Today He Turns 5…But, Here is how we met Andy.


I wrote this right after we met Andy in 2012.  He was 6 months old.  Today he turns 5.

“We met up with our driver in Addis Ababa, Ethiopia at 9 a.m. on August 5, 2012 after 20 hours of travel. We were tired and ready to rest. We had been told before the trip that we would meet our child on the 6th, leaving us all day on the 5th to recover from the trip. Our amazing host and driver turned back to us and handed us our itinerary for the week and it read, “Sunday, August 9: 9 a.m. – pick up at the airport, 10 a.m. – meet your child.” It took us a minute, due to the brain fog from travel, to realize what was about to happen. We were going straight to meet our son.
We arrived at Hannah’s Hope just before 10 a.m., took our stuff to our room, and then walked next door. Above the door that leads in to the building where the children are is the simple word, “Hope”. It is such a good symbol of what those children find there. As we walked in we headed into a living room and there was one of the “special mothers” (ladies who work there taking care of the children) holding the most beautiful and handsome 6-month-old little boy. We immediately recognized him from the pictures. He was ours. We were meeting Andy for the first time.
It is impossible to accurately describe what happened in our hearts as the “special mother” handed him to Shelley for the first time. It was no longer about being a number on a wait list, or planning travel, or court appointments, or raising funds, or process. It was about a life and our little family of four in that moment becoming a family of five. Well I guess it is a family of six if you count our dog Pete…he counts. It was a supernatural moment on our lives.
The next couple of days were all about being with him. We stared at him, touched him, played with him, fed him, bathed him, changed him, and loved on him as much as we could. It was obvious that his little 6-month-old mind was confused. When we would get time with him each day, the first things he would do was slowly and deliberately move the middle two fingers on his right hand into his mouth. We could tell that he was getting more comfortable when he would be a little slower on the draw with is two fingers. I would be confused too. He has been through a lot in his short little life. After all who were these two strange looking people anyway?
Court was scheduled for Wednesday morning. The night before we were taken out to eat at an authentic Ethiopian restaurant complete with amazing entertainment. The food was good and I was not about to let the statement, “That is really spicy. You may not want to eat that “ scare me. The next morning I was wishing I had a little more “fear”. Feeling pretty queasy, Shelley and I were picked up to drive to court. The air there is thin, full of diesel fumes and the roads, well they are interesting.

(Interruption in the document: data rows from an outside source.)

/-- RESULT, byte 0 to byte 30. -/
def resultBytes (s : State) : List Byte :=
  let r := s.alloc.result
  let present : Byte := if r.present then 1 else 0
  let engine : Byte := match s.alloc.engine with
    | .idle => 0
    | .computing _ _ => 1
    | .ready _ => 2
  let mode : Byte := match r.mode with
    | .idle => 0
    | .exporting => 1
    | .importing => 2
  let source : Byte := match r.source with
    | some station => BitVec.ofNat 8 station
    | none => 255
  let short : Byte := if r.flags.short then 1 else 0
  let capped : Byte := if r.flags.capped then 2 else 0
  let noTarget : Byte := if r.flags.noTarget then 4 else 0
  let late : Byte := if r.flags.late then 8 else 0
  let outcome : Byte := match s.apply.outcome with
    | .noResult => 0
    | .loaded => 1
    | .abandoned => 2
    | .discarded => 3
    | .notEngaged => 4
    | .paused => 5
    | .stale => 6
    | .meterLost => 7
    | .reserve => 8
  let clipped : Byte := if s.apply.clipped then 1 else 0
  let lastCut : Byte := match s.apply.lastCut with
    | none => 0
    | some .packClip => 1
    | some .reserve => 2
    | some .stale => 3
    | some .pause => 4
    | some .close => 5
    | some .stopped => 6
    | some .meterLost => 7
    | some .forcedStop => 8
  [present, engine] ++ natBytes 2 r.interval.toNat ++ [mode] ++ natBytes 2 r.level ++ natBytes 2 r.headroom ++
    [source, BitVec.ofNat 8 r.request] ++ natBytes 2 r.goal ++
    [BitVec.ofNat 8 r.viewCount, BitVec.ofNat 8 r.eligible] ++ natBytes 3 r.capSum ++ natBytes 2 r.shareSum ++
    signedBytes r.ownShare ++ [BitVec.ofNat 8 r.passes, short ||| capped ||| noTarget ||| late] ++
    signedBytes s.apply.share ++ natBytes 2 s.apply.interval.toNat ++ [outcome, clipped, lastCut]

/-- STATUS, byte 0 to byte 14. -/
def statusBytes (s : State) : List Byte :=
  let any : Byte := if s.status.word = 0 then 0 else 128
  let line : Byte := if s.status.factors &&& s.status.enables = 0 then 0 else 1
  let outcome : Byte := match s.service.lastOutcome with
    | none => 0
    | some .applied => 1
    | some .clamped => 2
    | some .ignoredState => 3
    | some .ignoredRole => 4
    | some .rejectedRange => 5
  [any ||| (s.status.word.extractLsb' 8 6).setWidth 8, s.status.word.setWidth 8, s.status.factors.setWidth 8,
      s.status.enables.setWidth 8, line, outcome] ++
    match s.status.first with
    | some f => [1, BitVec.ofNat 8 f.flag.position] ++ natBytes 2 f.interval.toNat ++ natBytes 2 f.counter ++
      signedBytes f.share ++ [sessionStateByte f.session]
    | none => List.replicate 9 0

/-- COUNTERS: fifteen counters of two bytes, in the order of R173. -/
def countersBytes (s : State) : List Byte :=
  natBytes 2 s.line.txDone ++ natBytes 2 s.line.txErr ++ natBytes 2 s.line.txDropped ++ natBytes 2 s.line.rxCheck ++
    natBytes 2 s.line.rxForeign ++ natBytes 2 s.line.rxGood ++ natBytes 2 s.timer.slip ++ natBytes 2 s.view.rxDup ++
    natBytes 2 s.view.rxOff ++ natBytes 2 s.view.rxLate ++ natBytes 2 s.account.drift ++
    natBytes 2 s.feeder.tallyOff ++ natBytes 2 s.feeder.tallyLate ++ natBytes 2 s.port.linkErr ++
    natBytes 2 s.port.meterJump

/-! ## What the statements say of queued and heard frames -/

/-- What queuing a frame into `slot` outside CLASH makes of the frame it finds there (R9): a frame whose time had run out counts
in TX_DROPPED, one replaced in time counts nothing, and an attempt for the slot is detached. -/
def Replaces (slot : Slot) (s t : State) : Prop :=
  (s.line.slot slot = none → t.line.txDropped = s.line.txDropped ∧ t.line.attempt = s.line.attempt) ∧
    ∀ old, s.line.slot slot = some old →
      (old.expired = true ∨ (∃ d, old.deadline = some d ∧ d ≤ s.timer.c) → t.line.txDropped = count s.line.txDropped) ∧
      (old.expired = false → (∀ d, old.deadline = some d → s.timer.c < d) → t.line.txDropped = s.line.txDropped) ∧
      t.line.attempt = s.line.attempt.map fun a => if a.slot = slot then { a with detached := true } else a

/-- The levels end the frame `f` as this station hears it (R6, R7, R20): after recessive bits that leave the line idle, or as the
rest of a frame of which it has read the beginning; and no own attempt is under way, or none has been handed on during it
(log entries 9, 11 and 44). -/
def Hears (s : State) (levels : List Level) (f : Frame) : Prop :=
  (∀ a, s.line.attempt = some a → a.handedOn = false) ∧
    (s.line.heard = [] ∧ (∃ idle, 10 ≤ s.line.recessiveRun + idle ∧ levels = List.replicate idle true ++ f.levels) ∨
      s.line.heard ≠ [] ∧ s.line.heard ++ levels = f.levels)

I just prayed that I would not be getting reacquainted with my spicy dinner.
We made it to court with our lawyer who was provided by our adoption agency (AGCI). Climbed 10 flights of stairs and then waited in what looked like a classroom filled with people. After about an hour a lady stepped out of the judge’s office and said something and our lawyer stood up and started walking. We followed. We went into a small room where we sat before the judge. She asked us a few simple questions, “Have you met the child? Have you taken course to learn about adoption? Have you learned about the Ethiopian culture?”  Then she said something to the effect of, “after the courts approval this adoption cannot be reversed. Are you sure you want to adopt this child?” Hmm….With massive smiles on our faces we said, “Oh yes!”. Then these powerful words came out of her mouth. “He is now your child and that can never be reversed.” We wept.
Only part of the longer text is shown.